Beekeeper

by Jared Carter

Even before the sky turned a shade of puke somewhere between green and yellow and nasty clouds were boiling up above the trees, we had decided to head back from the gravel pit on the far side of the broken-down bridge.

We dumped the cans of bait – night crawlers and a few crickets – and grabbed up our cane poles. I wasn’t sorry to be getting out of there. We hadn’t caught a damn thing all afternoon. Maybe the fish knew something we didn’t, and were lying low.
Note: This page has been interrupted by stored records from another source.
-- ==== Sys2Proof/Machine/State.lean ====
section
/-! DEFINITION. The state of one TX9 package, and the state after reset. State is plain data: every field is an inductive
type, a number, a bit vector or a list of such. It is split by plane and chapter, so that a command of one family
visibly leaves the other parts alone. -/

namespace Sys2Proof.Machine

/-! ## Tensor plane: one tile (chapters 3, 5, 6) -/

/-- A full-accumulator word (Table 4.4). -/
structure Fa where
  ix : Bool := false
  tag : BitVec 2 := 0
  q : BitVec 12 := 0
  s : W64 := 0
  deriving DecidableEq, Repr

/-- The sequencer of one tile: PC, next issue cycle, issuing or not, and what the segment accrues (R141, R143, R150). -/
structure TileCtl where
  pc : Nat := 0
  next : Nat := 0
  run : Bool := false
  flags : BitVec 5 := 0
  nfb : W32 := 0
  /-- issue cycle and element index of the first non-finite output (R290) -/
  nff : Option (Nat × Nat) := none
  /-- cycle on which the last effect of the instructions issued so far is visible (R150) -/
  last : Nat := 0
  deriving DecidableEq, Repr

/-- A resource that two instructions must not hold at once. -/
inductive Res where
  | hedgeIn (t : Tile)
  | hedgeBank (t : Tile) (b : Bool)
  | drainPath (t : Tile)
  | vergeArith (t : Tile)
  | vergeXfer (t : Tile)
  | mvIssue (t : Tile)
  | mvReturn (t : Tile)
  | treePath (t : Tile)
  | sysWrite (t : Tile)
  | engineHand (p : Port)
  | engineCons (p : Port)
  deriving DecidableEq, Repr

/-- A half-open interval [lo, hi) in TCLK during which a resource is held (R74, R123, R153, R183). -/
structure Ival where
  res : Res
  lo : Nat
  hi : Nat
  /-- the issue cycle of the instruction that holds it (R153) -/
  iss : Nat := 0
  deriving DecidableEq, Repr

/-- The four local-store ports (R68). -/
inductive LsPort where
  | mainRead | mainWrite | scaleRead | scaleWrite
  deriving DecidableEq, Repr

/-- A demand of `bytes` per TCLK on a local-store port during [lo, hi) (R68). -/
structure PortUse where
  tile : Tile
  port : LsPort
  lo : Nat
  hi : Nat
  bytes : Nat
  deriving DecidableEq, Repr

/-- A write under way: one byte written on cycle `wcyc` that reads see from cycle `vis` on; `mask` selects its bits
(R129, R464). `who` tells the writes of different users apart; `port` is 1 for the main and 2 for the scale write port
of a local store, 0 for HBM (R68, R199). -/
structure PendWrite where
  wcyc : Nat
  vis : Nat
  addr : Nat
  val : Byte
  mask : Byte
  who : Nat
  port : Nat
  deriving DecidableEq, Repr

/-- A byte of a local store before a write to it became visible on cycle `vis`, kept for a product that reads on (R60). -/
structure PastByte where
  addr : Nat
  vis : Nat
  old : Byte
  deriving DecidableEq, Repr

/-- A product of the Hedge that reads its operands or adds into its bank (R60, R74): its tile, the instruction's fields, HMM or
HMS, the issue cycle, K, C, the operand descriptors and the mask; once its words stand in the bank, the flags that it still has
to accrue. -/
structure Product where
  tile : Tile
  ctl : Fields
  hms : Bool
  start : Nat
  k : Nat
  c : Nat
  da : W64
  db : W64
  mask : Option (Bool × List Byte)
  fl : Option (BitVec 5) := none
  deriving DecidableEq, Repr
Along the squall line fat udders of clouds bulged and drooped down. On TV the weathermen called those kinds of clouds “mammatocumulus.” We knew what they meant. “Time to get a move on!” Milo called back. We tossed the buckets and poles and lit out through rain coming down hard now and tree limbs thrashing about.

We squeezed through a hole in the fence and out into in that big stretch of graveyard south of the Nickel Plate tracks. All the headstones were slick with rain and shiny with lightning. Up ahead was the mausoleum, with the office beyond that, and the garage where they kept the mowers. That big overhead door might still be up. We made for it.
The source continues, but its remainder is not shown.